Here’s how we move to the hobs: I stoke one last time on the firebox floor, then stoke for the first time on the hobs. I open the primary air intake and then brick up the hearth door. On this particular day, the wind is a pretty steady cross breeze, so I open the secondary air holes partway and shield them from the wind with a diagonally-cut brick. This amount of air intake allows for a steady, but not too quick rise in temperature.
12:00 pm: 1594 degrees. The wind is making the kiln a little rabbitty. When the wind blows, the temp rockets up, then plummets as the wind drops. But on average, the temp is still rising, about 200 degrees an hour, which is what we’re shooting for.
1:00: 1876. Every stoke I’m stuffing in as much wood as I can onto the hobs, and then I keep an eye on the primary air-holes–when I can see through them that the wood level has dropped, it’s time to stoke again.
2:00: 2067 degrees. The wind has died, so I open up the secondary air holes. With the increase in heat, the kiln needs more air anyway.
3:00: 2230 degrees. Sometimes I have to insert a pipe through the secondary air holes to poke the wood a little, getting it to drop onto the ember pile and giving more room to stoke on the hobs. The tricky thing with firing a bourry box kiln is maintaining a proper level of coals on the floor of the firebox. Let it burn too low and the fire on the hobs gets sluggish. Let too much wood fall onto the ember pile and the arch between the firebox and the ware chamber (aka “throat arch”) gets clogged with embers. So keeping the wood on the hobs is a good thing, but poking it down occasionally does rocket the temperature up. I can check the level of the ember pile by opening one of the lower peep-hole bricks.
3:15: 2300 degrees. My thermocouple begins to melt at 2300, so I have to pull it out. From now on, I read temperature through a set of pyrometric cones which I’ve set in the kiln. Each one melts at a different temp, so when one has melted and another hasn’t, I can tell the kiln is somewhere between the two cones, say, 2300 and 2320 degrees. For all you potters out there, I’ll admit that somewhat randomly I’ve chosen cones 5, 8, and 10.
3:45: I have two spots in the kiln where I’ve set cones, one near the top of the setting, one near the bottom. Cone 8 is down on the bottom, half down on top.
4:30: Cone 10 bending on the bottom and on the top it’s softening. I stop stoking. I putter around, picking up and putting things away, waiting for the wood on the hobs to burn all the way down. This takes about a half hour, and by that time cone 10 is all the way down on the bottom and nicely bent on the top. I close up the air-intake holes, close the damper on the chimney, and burn rubber on the way home.
As an end note, I would like to say proudly that I did nearly all of this firing by myself, with only an hour or two of help from J., my faithful side-kick. He was only busy UNLOADING THE STRAW BALES THAT WILL BE THE WALLS OF OUR HOUSE. While I was firing, a local farmer brought by 200 bales of straw in four trips with his dangerously overloaded antique farm truck. I’m so sad to say I didn’t get a picture for you (he was quite picturesque) because I was busy stoking wood.

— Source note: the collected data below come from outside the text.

/-! Which function reads a major. -/

theorem stream_scalar {w : W32} (n : W32) (h : 1 ≤ (fld w 26 6).toNat ∧ (fld w 26 6).toNat ≤ 7) :
    decodeStream w n = decodeScalar w := by
  unfold decodeStream; generalize (fld w 26 6).toNat = op at h ⊢
  obtain ⟨h1, h2⟩ := h; interval_cases op <;> rfl
theorem stream_flag {w : W32} (n : W32) (h : (fld w 26 6).toNat = 8) : decodeStream w n = decodeFlag w := by
  unfold decodeStream; rw [h]; rfl
theorem stream_control {w : W32} (n : W32) (h : 10 ≤ (fld w 26 6).toNat ∧ (fld w 26 6).toNat ≤ 15) :
    decodeStream w n = decodeControl w := by
  unfold decodeStream; generalize (fld w 26 6).toNat = op at h ⊢
  obtain ⟨h1, h2⟩ := h; interval_cases op <;> rfl
theorem stream_memory {w : W32} (n : W32) (h : 16 ≤ (fld w 26 6).toNat ∧ (fld w 26 6).toNat ≤ 21) :
    decodeStream w n = decodeMemory w := by
  unfold decodeStream; generalize (fld w 26 6).toNat = op at h ⊢
  obtain ⟨h1, h2⟩ := h; interval_cases op <;> rfl
theorem stream_varith {w : W32} (n : W32) (h : 24 ≤ (fld w 26 6).toNat ∧ (fld w 26 6).toNat ≤ 34) :
    decodeStream w n = decodeVArith w := by
  unfold decodeStream; generalize (fld w 26 6).toNat = op at h ⊢
  obtain ⟨h1, h2⟩ := h; interval_cases op <;> rfl
theorem stream_vector {w : W32} (n : W32) (h : 35 ≤ (fld w 26 6).toNat ∧ (fld w 26 6).toNat ≤ 41) :
    decodeStream w n = decodeVector w := by
  unfold decodeStream; generalize (fld w 26 6).toNat = op at h ⊢
  obtain ⟨h1, h2⟩ := h; interval_cases op <;> rfl
theorem stream_system {w : W32} (n : W32) (h : 44 ≤ (fld w 26 6).toNat ∧ (fld w 26 6).toNat ≤ 47) :
    decodeStream w n = decodeSystem w := by
  unfold decodeStream; generalize (fld w 26 6).toNat = op at h ⊢
  obtain ⟨h1, h2⟩ := h; interval_cases op <;> rfl
theorem stream_engine {w : W32} (n : W32) (h : 48 ≤ (fld w 26 6).toNat ∧ (fld w 26 6).toNat ≤ 56) :
    decodeStream w n = decodeEngine w n := by
  unfold decodeStream; generalize (fld w 26 6).toNat = op at h ⊢
  obtain ⟨h1, h2⟩ := h; interval_cases op <;> rfl

/-- A well-formed instruction that has words decodes from its own words to itself, whatever word follows a one-word form. -/
def Laws.RoundTrip.Statement (i : Instr) : Prop := i.Wf → ∀ next : W32,
  match encode i with
  | [] => True
  | [w] => if isQueueInstr i then decodeQ w = .ok i else decodeStream w next = .ok i
  | w0 :: w1 :: _ => decodeStream w0 w1 = .ok i

namespace Laws.RoundTrip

And a final end note, a hearty thanks to Linda Christianson, a potter just across the river in Minnesota, who helped me figure out this whole wood-firing process. Last time, after two previous failed attempts, she midwifed my firing via phone call and gave me the hope and confidence I needed to attempt it again. I’m so grateful for her generous tutelage.
Also a few of the pots from the firing, in their native habitat. Over all it was a really great firing.